After a season where he won just about everything besides Powerball _ his third MVP award, his first NBA Finals MVP award and, of course, his first NBA championship _ James is going back to work. He and the Heat convened for their annual media day Friday, the prelude to Saturday morning’s opening practice and the first step toward what the Heat hope is another championship push.
“We can be better than we were this past season,” James said, on the day when he got sized for his first championship ring. “Are we better right now than we were just a couple months ago? Of course not. … But we have the potential to be better.
“We have the potential to be a lot better. That is scary.”

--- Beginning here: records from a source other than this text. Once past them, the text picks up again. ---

theorem pushW_captured (b : Byte) {s : State} (hf : s.faulted = none) : Answers (Captured s) (pushW b s) :=
  .ite (fun hroom => .next {
      leaves := ⟨.of_same rfl rfl, rfl, fun h => ⟨by simpa using hroom, h.2⟩, .of_running hf⟩
      bus := rfl }) fun _ =>
    .ite (fun _ => .next (.raised s _)) fun _ => .next (.refl hf)

theorem pushR_captured {s : State} (hf : s.faulted = none) : Answers (Captured s) (pushR s) :=
  .ite (fun hroom => .next {
      leaves := ⟨.of_same rfl rfl, rfl, fun h => ⟨h.1, hroom⟩, .of_running hf⟩
      bus := rfl }) fun _ =>
    .ite (fun _ => .next (.raised s _)) fun _ => .next (.refl hf)

theorem recordEvent_captured {push : State → StepResult}
    (hpush : ∀ {u : State}, u.faulted = none → Answers (Captured u) (push u)) {s : State} (hf : s.faulted = none) :
    Answers (Captured s) (recordEvent push s) := by
  let recorded := (s.emit (.timingViolation .mailboxWhileSuspended)).tookDraw
  have hviolation : Captured s recorded := ⟨.of_same (.of_event rfl rfl) rfl rfl hf, rfl⟩
  refine .ite (fun _ => .ite (fun _ => .next hviolation) fun _ => ?_) fun _ => hpush hf
  exact (hpush (u := recorded) hf).mono fun _ => hviolation.trans

theorem captureClass_captured (cls : DetClass) {s : State} (hf : s.faulted = none) :
    Answers (Captured s) (captureClass cls s) := by
  cases cls with
  | plain => exact .next (.refl hf)
  | out b => exact recordEvent_captured (pushW_captured b) hf
  | consume => exact recordEvent_captured pushR_captured hf

theorem malformed_faulted (s : State) : (malformed s).2.faulted = s.faulted := by
  unfold malformed
  cases Config.drawClass s.draws <;> rfl

theorem malformed_captured {s : State} (hf : s.faulted = none) : Captured s (malformed s).2 := by
  refine ⟨.of_same (malformed_extends s) ?_ ?_ ((malformed_faulted s).trans hf), ?_⟩ <;>
    (unfold malformed; cases Config.drawClass s.draws <;> rfl)

theorem detCapture_captured (seen : Option Word) {s : State} (hf : s.faulted = none) :
    Answers (Captured s) (detCapture seen s) := by
  refine .ite (fun _ => ?_) fun _ => .next (.refl hf)
  cases seen with
  | some a => exact captureClass_captured _ hf
  | none =>
    have hm := malformed_captured hf
    exact (captureClass_captured _ ((malformed_faulted s).trans hf)).mono fun _ => hm.trans

/-- The window rows are the capture of a class, by armed detectors only. -/
theorem row_captured (cls : DetClass) (s : State) :
    Answers (Captured s) (live s (if s.det.armed then captureClass cls s else .next s)) :=
  .live fun hf => .ite (fun _ => captureClass_captured cls hf) fun _ => .next (.refl hf)
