-- ==== Sys2Proof/Machine/Framer.lean ====
section
/-! DEFINITION. The command framer (43_framer.md). -/

namespace Sys2Proof.Machine

/-- The bytes of an outbound frame that its checksum covers: offsets 1 to 5 + n (R86, R142, R143). -/
def frameBody (s : State) : List Byte :=
  [BitVec.ofNat 8 (7 + s.regs.dataLen.toNat), s.regs.opcode, s.regs.param1, lo8 s.regs.param2, hi8 s.regs.param2]
    ++ commandData s

/-- `Serialize()` (R142): marker, checked bytes, checksum low byte first. -/
def serialize (P : Params) (s : State) : List Byte :=
  [P.marker] ++ frameBody s ++ [lo8 (P.crc16 (frameBody s)), hi8 (P.crc16 (frameBody s))]

/-- The acceptance step of `FRAME` (R144). -/
def acceptFrame (P : Params) (s : State) : State :=
  finish .ok 0#3 0#8 .none
    { s with mem := storeBytes s.mem frameBase (serialize P s),
             frameLen := BitVec.ofNat 16 (serialize P s).length }

/-- `CMD_FRAME` (R144). -/
def execCmdFrame (s : State) : Host.Outcome State Fault Refusal :=
  .next (whenIdle (issue Config.params .frame (acceptFrame Config.params)) s)

end Sys2Proof.Machine
end

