-- ==== Sys2Proof/Certificates/Slice0/Obligations.lean ====
section
/-! DEFINITION. The statements for the provers. -/

open Sys2Proof Sys2Proof.Machine

/-! ### Reset and turns -/

/-- R58, R191: after reset every host address reads 0, the session is closed, the FSM idle, the scratch
buffers wiped, the flags and the hidden counters 0. -/
def Obligations.ResetLeavesSpecValues : Prop :=
  (∀ a : HostAddr, readByte a State.reset = 0x00) ∧
  State.reset.session = .closed ∧ State.reset.fsm = .idle ∧
  State.reset.done = false ∧ State.reset.fatal = false ∧ State.reset.reject = false ∧
  (∀ i, loadByte State.reset.txbuf.cells i = 0x00) ∧ State.reset.txbuf.len = 0 ∧
  (∀ i, loadByte State.reset.rxbuf.cells i = 0x00) ∧ State.reset.rxbuf.len = 0 ∧
  State.reset.ctr.outerLeft = 0 ∧ State.reset.ctr.nakCnt = 0 ∧ State.reset.ctr.recvLen = 0 ∧
  State.reset.ctr.wakeCnt = 0 ∧ State.reset.ctr.rdAttempt = 0 ∧ State.reset.ctr.frameTotal = 0

/-- R191 to R193: a reset turn, whatever runs, gives the reset block, and no port call is issued (no
`BusClose`, no sleep byte). That the abandoned call's answer is dropped from the list is the model's
bookkeeping (log 3). -/
def Obligations.ResetTurnRestoresResetBlock : Prop :=
  ∀ (s : State) (rest : List Turn), s.env.agenda = .reset :: rest →
    ∃ t, step s = .next t ∧ { t with env := State.reset.env } = State.reset ∧
      t.env.agenda = rest ∧ t.env.calls = s.env.calls ∧ t.env.hostData = s.env.hostData

/-- The reset state meets the invariant. -/
def Obligations.ResetMeetsInvariant : Prop := State.reset.Inv

/-- R59, R80: when the host's turn comes, the step is the instruction its word decodes to, and the turn is
used up. -/
def Obligations.HostTurnRunsDecodedWord : Prop :=
  ∀ (s : State) (w : HostWord) (rest : List Turn), s.env.agenda = .host w :: rest →
    step s = exec (decodeHost w) { s with env := { s.env with agenda := rest } }

/-- When the block FSM's turn comes (an agenda that is empty is its turn, log 2), the step at a label of the
running operation that writes a sequence of R84 to R86 is that wire instruction; at a label that reads, when the
answer completes a frame of R89 or R90, it is that inbound instruction, the answer being used up. -/
def Obligations.PortTurnRunsDecodedWireRow : Prop :=
  ∀ (s : State) (op : Command) (label : Label) (i : Instr),
    s.env.agenda = [] → s.fsm = .run op label → label ∈ labelsOf op →
    (∀ bytes, outbound s = some bytes → decodeOutbound bytes = some i → step s = exec i s) ∧
    (∀ n, readWant s = some n → inboundInstr s n (readAnswer n s) = some i → step s = exec i (dropRead s))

Chances are, the Heat will have to be better than they were last season to hoist another championship trophy next June. As if they weren’t the team on radar screens across the NBA already once James, Dwyane Wade and Chris Bosh decided to team up in Miami during the summer of 2010, winning a title will only make them more of a target.
And then adding a player like Ray Allen, whose last NBA game was Game 7 of the Eastern Conference finals in Miami when he played for the Boston Celtics, only raises the ante that much more.
“We have one target,” Celtics coach Doc Rivers said Friday. “And that’s Miami.”
There was plenty going on around the Heat on Friday, some of it newsy, some of it more humorous, as typically is the case at a media day.
Dwyane Wade and Chris Bosh talked about how they’re healing after injuries struck in last season’s playoffs. Allen and Rashard Lewis _ free-agent additions _ posed for photos in new Heat uniforms. Shane Battier talked about the NBA’s pet-peeve issue, flopping, hilariously calling it “a silent killer.” Udonis Haslem was followed by a camera crew to, as he said, document “The Little 12,” what he calls everyone not in the “Big Three” club of Wade, Bosh and James.
Haslem’s cameras might have been the only ones not on James, who hasn’t spoken publicly much since the Olympics ended.
“He’s not on cruise control, no,” Heat coach Erik Spoelstra said when asked about James. “He’s as driven a professional as I’ve been around. He understands not only his legacy, but team legacy and the opportunity that this team and organization has. And he savors that. He’s the ultimate competitor.”
It took James nine years to win that long-coveted first title, after leading the Heat past the Oklahoma City Thunder in five games. His clinching performance was a classic _ a triple-double, 26 points, 13 assists and 11 rebounds. James came out with 3:01 remaining and the celebrating started, waving his arms and jumping on the sideline, then wrapping anyone and everyone he could reach in massive embraces.
So began his summer vacation. It lasted about a week.